To begin with, our humble narrator Angus Mooney is dead. He is not aware of this at first; he just knows he isn’t home at his little yellow abode in Australia with his pregnant wife, Gracie. Once he starts figuring out that he is somewhere else, he will begin to get glimpses of what is going on in the life he has left. Angus is now existing in what he has been led to believe is the afterlife, although it is not like any afterlife he’s ever heard of.
"HERE GOES NOTHING does indeed lay on the dark humor in thick doses... [T]his is highly intelligent reading of the tallest order with much to unpack. "
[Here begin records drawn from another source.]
set_option simprocs false in
theorem trap (code : BitVec 8) : Statement (.trap code) := by
  intro hwf _
  show decodeScalar (encA 0x30 0 0 0 (0#3 ++ code)) = _
  unfold decodeScalar
  rw [encA_op]
  show decodeSystem _ = _
  unfold decodeSystem
  rw [encA_fn _ _ _ _ _ 8 3 (by decide)]
  rw [show fld (w := 11) (0#3 ++ code) 8 3 = 0#3 from (by simp (disch := decide) only [fld_fld, fld_app_lo, fld_app_hi, fld_all, fld_all', bit_app_lo, bit_app_hi, bit_ofBool, bit_ofBool', ite_true_bool, ite_false_bool])]
  exact form_ok (by first | rfl | (simp (disch := decide) only [encA_op, encA_d, encA_a, encA_b, encA_fn, encA_bit, encA_none, encI_op, encI_d, encI_a, encI_imm, encF_op, encF_d, encF_a, encF_sub, encF_pos, encF_len, encF_low, encF_body, encF_tail, encF_k, fld_fld, fld_app_lo, fld_app_hi, fld_all, fld_all', bit_app_lo, bit_app_hi, bit_ofBool, bit_ofBool', ite_true_bool, ite_false_bool]; rfl)) (by simp (disch := decide) only [encA_op, encA_d, encA_a, encA_b, encA_fn, encA_bit, encA_none, encI_op, encI_d, encI_a, encI_imm, encF_op, encF_d, encF_a, encF_sub, encF_pos, encF_len, encF_low, encF_body, encF_tail, encF_k, fld_fld, fld_app_lo, fld_app_hi, fld_all, fld_all', bit_app_lo, bit_app_hi, bit_ofBool, bit_ofBool', ite_true_bool, ite_false_bool]) hwf

theorem tret : Statement (.tret) := by
  intro _ _; rfl

theorem ebrk : Statement (.ebrk) := by
  intro _ _; rfl

set_option simprocs false in
theorem issue (xt xb0 xb1 xb2 : Reg) (e2 e1 e0 wide : Bool) (cmd : Cmd128) : Statement (.issue xt xb0 xb1 xb2 e2 e1 e0 wide cmd) := by
  intro hwf _
  show decodeIssue (0x3F#6 ++ xt ++ xb0 ++ xb1 ++ xb2 ++ BitVec.ofBool e2 ++ BitVec.ofBool e1 ++ BitVec.ofBool e0 ++ BitVec.ofBool wide ++ 0#2)
    (fld cmd 96 32 ++ fld cmd 64 32 ++ fld cmd 32 32 ++ fld cmd 0 32) = _
  rw [join4]
  unfold decodeIssue
  rw [show fld (w := 32) (0x3F#6 ++ xt ++ xb0 ++ xb1 ++ xb2 ++ BitVec.ofBool e2 ++ BitVec.ofBool e1 ++ BitVec.ofBool e0 ++ BitVec.ofBool wide ++ 0#2) 26 6 = 0x3F#6 from by
    simp (disch := decide) only [fld, fld_app_hi, fld_all']]
  exact form_ok (by simp (disch := decide) only [fld_app_lo]; rfl)
    (by simp (disch := decide) only [fld_app_lo, fld_app_hi, fld_all', bit_app_lo, bit_app_hi, bit_ofBool']) hwf

theorem handlerDispatch (core : Nat) : Statement (.handlerDispatch core) := by
  intro _ h; exact absurd rfl h

theorem controlWordArrival (idx : Nat) : Statement (.controlWordArrival idx) := by
  intro _ h; exact absurd rfl h

theorem commandCompletion (core id : Nat) : Statement (.commandCompletion core id) := by
  intro _ h; exact absurd rfl h

theorem ldgDataReturn (acc : Nat) : Statement (.ldgDataReturn acc) := by
  intro _ h; exact absurd rfl h

set_option simprocs false in
theorem talloc (level : BitVec 2) (ring : Bool) (cellm : BitVec 2) (h : BitVec 6) (rows rowb : BitVec 32) : Statement (.talloc level ring cellm h rows rowb) := by
  intro hwf _
  refine (decode_cmd (encC 1 0 (0#3 ++ cellm ++ BitVec.ofBool ring ++ level) (0#2 ++ h) 0 rowb rows)).trans ?_
  unfold decodeCommand
  rw [encC_cls]
  show decodeTileCmd _ = _
  unfold decodeTileCmd
  rw [encC_func]
  exact form_ok (by first | rfl | (simp (disch := decide) only [encC_md, encC_arg, encC_acc, encC_bit, encC_b2, encC_b1, encC_b0, encC_z12, encC_z, encCW_md, encCW_arg, encCW_b2, encCW_wide, fld_fld, fld_app_lo, fld_app_hi, fld_all, fld_all', bit_app_lo, bit_app_hi, bit_ofBool, bit_ofBool', ite_true_bool, ite_false_bool]; rfl)) (by simp (disch := decide) only [encC_md, encC_arg, encC_acc, encC_bit, encC_b2, encC_b1, encC_b0, encC_z12, encC_z, encCW_md, encCW_arg, encCW_b2, encCW_wide, fld_fld, fld_app_lo, fld_app_hi, fld_all, fld_all', bit_app_lo, bit_app_hi, bit_ofBool, bit_ofBool', ite_true_bool, ite_false_bool]) hwf

set_option simprocs false in
theorem tfree (h : BitVec 6) : Statement (.tfree h) := by
  intro hwf _
  refine (decode_cmd (encC 1 1 0 (0#2 ++ h) 0 0 0)).trans ?_
  unfold decodeCommand
  rw [encC_cls]
  show decodeTileCmd _ = _
  unfold decodeTileCmd
  rw [encC_func]
  exact form_ok (by first | rfl | (simp (disch := decide) only [encC_md, encC_arg, encC_acc, encC_bit, encC_b2, encC_b1, encC_b0, encC_z12, encC_z, encCW_md, encCW_arg, encCW_b2, encCW_wide, fld_fld, fld_app_lo, fld_app_hi, fld_all, fld_all', bit_app_lo, bit_app_hi, bit_ofBool, bit_ofBool', ite_true_bool, ite_false_bool]; rfl)) (by simp (disch := decide) only [encC_md, encC_arg, encC_acc, encC_bit, encC_b2, encC_b1, encC_b0, encC_z12, encC_z, encCW_md, encCW_arg, encCW_b2, encCW_wide, fld_fld, fld_app_lo, fld_app_hi, fld_all, fld_all', bit_app_lo, bit_app_hi, bit_ofBool, bit_ofBool', ite_true_bool, ite_false_bool]) hwf

set_option simprocs false in
theorem tring (h : BitVec 6) (fill : BitVec 32) : Statement (.tring h fill) := by
  intro hwf _
  refine (decode_cmd (encC 1 2 0 (0#2 ++ h) 0 0 fill)).trans ?_
  unfold decodeCommand
  rw [encC_cls]
  show decodeTileCmd _ = _
  unfold decodeTileCmd
  rw [encC_func]
  exact form_ok (by first | rfl | (simp (disch := decide) only [encC_md, encC_arg, encC_acc, encC_bit, encC_b2, encC_b1, encC_b0, encC_z12, encC_z, encCW_md, encCW_arg, encCW_b2, encCW_wide, fld_fld, fld_app_lo, fld_app_hi, fld_all, fld_all', bit_app_lo, bit_app_hi, bit_ofBool, bit_ofBool', ite_true_bool, ite_false_bool]; rfl)) (by simp (disch := decide) only [encC_md, encC_arg, encC_acc, encC_bit, encC_b2, encC_b1, encC_b0, encC_z12, encC_z, encCW_md, encCW_arg, encCW_b2, encCW_wide, fld_fld, fld_app_lo, fld_app_hi, fld_all, fld_all', bit_app_lo, bit_app_hi, bit_ofBool, bit_ofBool', ite_true_bool, ite_false_bool]) hwf

set_option simprocs false in
theorem townEngine (h : BitVec 6) : Statement (.townEngine h) := by
  intro hwf _
  refine (decode_cmd (encC 1 3 1 (0#2 ++ h) 0 0 0)).trans ?_
  unfold decodeCommand
  rw [encC_cls]
  show decodeTileCmd _ = _
  unfold decodeTileCmd
  rw [encC_func]
  show (if bit (fld (encC 1 3 1 (0#2 ++ h) 0 0 0) 104 8) 0 then _ else _) = _
  rw [encC_md]
  exact form_ok (by first | rfl | (simp (disch := decide) only [encC_md, encC_arg, encC_acc, encC_bit, encC_b2, encC_b1, encC_b0, encC_z12, encC_z, encCW_md, encCW_arg, encCW_b2, encCW_wide, fld_fld, fld_app_lo, fld_app_hi, fld_all, fld_all', bit_app_lo, bit_app_hi, bit_ofBool, bit_ofBool', ite_true_bool, ite_false_bool]; rfl)) (by simp (disch := decide) only [encC_md, encC_arg, encC_acc, encC_bit, encC_b2, encC_b1, encC_b0, encC_z12, encC_z, encCW_md, encCW_arg, encCW_b2, encCW_wide, fld_fld, fld_app_lo, fld_app_hi, fld_all, fld_all', bit_app_lo, bit_app_hi, bit_ofBool, bit_ofBool', ite_true_bool, ite_false_bool]) hwf

set_option simprocs false in
theorem townSeq (h : BitVec 6) : Statement (.townSeq h) := by
  intro hwf _
  refine (decode_cmd (encC 1 3 0 (0#2 ++ h) 0 0 0)).trans ?_
  unfold decodeCommand
  rw [encC_cls]
  show decodeTileCmd _ = _
  unfold decodeTileCmd
  rw [encC_func]
  show (if bit (fld (encC 1 3 0 (0#2 ++ h) 0 0 0) 104 8) 0 then _ else _) = _
  rw [encC_md]
  exact form_ok (by first | rfl | (simp (disch := decide) only [encC_md, encC_arg, encC_acc, encC_bit, encC_b2, encC_b1, encC_b0, encC_z12, encC_z, encCW_md, encCW_arg, encCW_b2, encCW_wide, fld_fld, fld_app_lo, fld_app_hi, fld_all, fld_all', bit_app_lo, bit_app_hi, bit_ofBool, bit_ofBool', ite_true_bool, ite_false_bool]; rfl)) (by simp (disch := decide) only [encC_md, encC_arg, encC_acc, encC_bit, encC_b2, encC_b1, encC_b0, encC_z12, encC_z, encCW_md, encCW_arg, encCW_b2, encCW_wide, fld_fld, fld_app_lo, fld_app_hi, fld_all, fld_all', bit_app_lo, bit_app_hi, bit_ofBool, bit_ofBool', ite_true_bool, ite_false_bool]) hwf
Meanwhile, Gracie, who has been waiting for two days for her missing husband to return home from whatever bender he must be on, receives a knock on the door from an odd-looking stranger. Calling himself Owen, he claims to have once lived in their house; he is dying and in need of one last look at the place. What Gracie does not realize is that Owen is a doctor who killed Angus in a fit of jealous rage. He has always wanted Gracie from afar, so killing her husband was his nefarious and purely evil way of going about getting her and the house --- with a baby on the way --- all in one fell swoop.
Well, our fearless narrator cannot stand for this. The only trouble is that he’s still trying to figure out this afterlife thing and how, if at all, he might be able to warn Gracie about Owen and his intentions. Unfortunately, even when he was alive, Angus was nothing more than a low-level pickpocket. So he doesn’t have much of a skill set to offer, even if there’s an opportunity to interfere with the land of the living. He will definitely need help.
Angus meets a lot of interesting characters in the afterlife, but none quite like Valeria, who becomes his lover and mentor, helping him get acclimated to this new plane of existence. She even brings him to a post-traumatic death disorder support group, but nothing will replace the hole in his non-life and his inability to help Gracie and their soon-to-be-born child. Gracie misses Angus equally and even resorts to Ouija boards in an effort to conjure him and learn exactly what happened to him.
HERE GOES NOTHING does indeed lay on the dark humor in thick doses, and much of what is covered here is directly out of those Philosophy 101 courses that most readers probably slept through in college. If that does not describe you, hang on for a treat, as this is highly intelligent reading of the tallest order with much to unpack. Steve Toltz is obviously having a ton of fun guiding you on this existential journey, which will pay you back for sitting through those classes in more ways than you can imagine.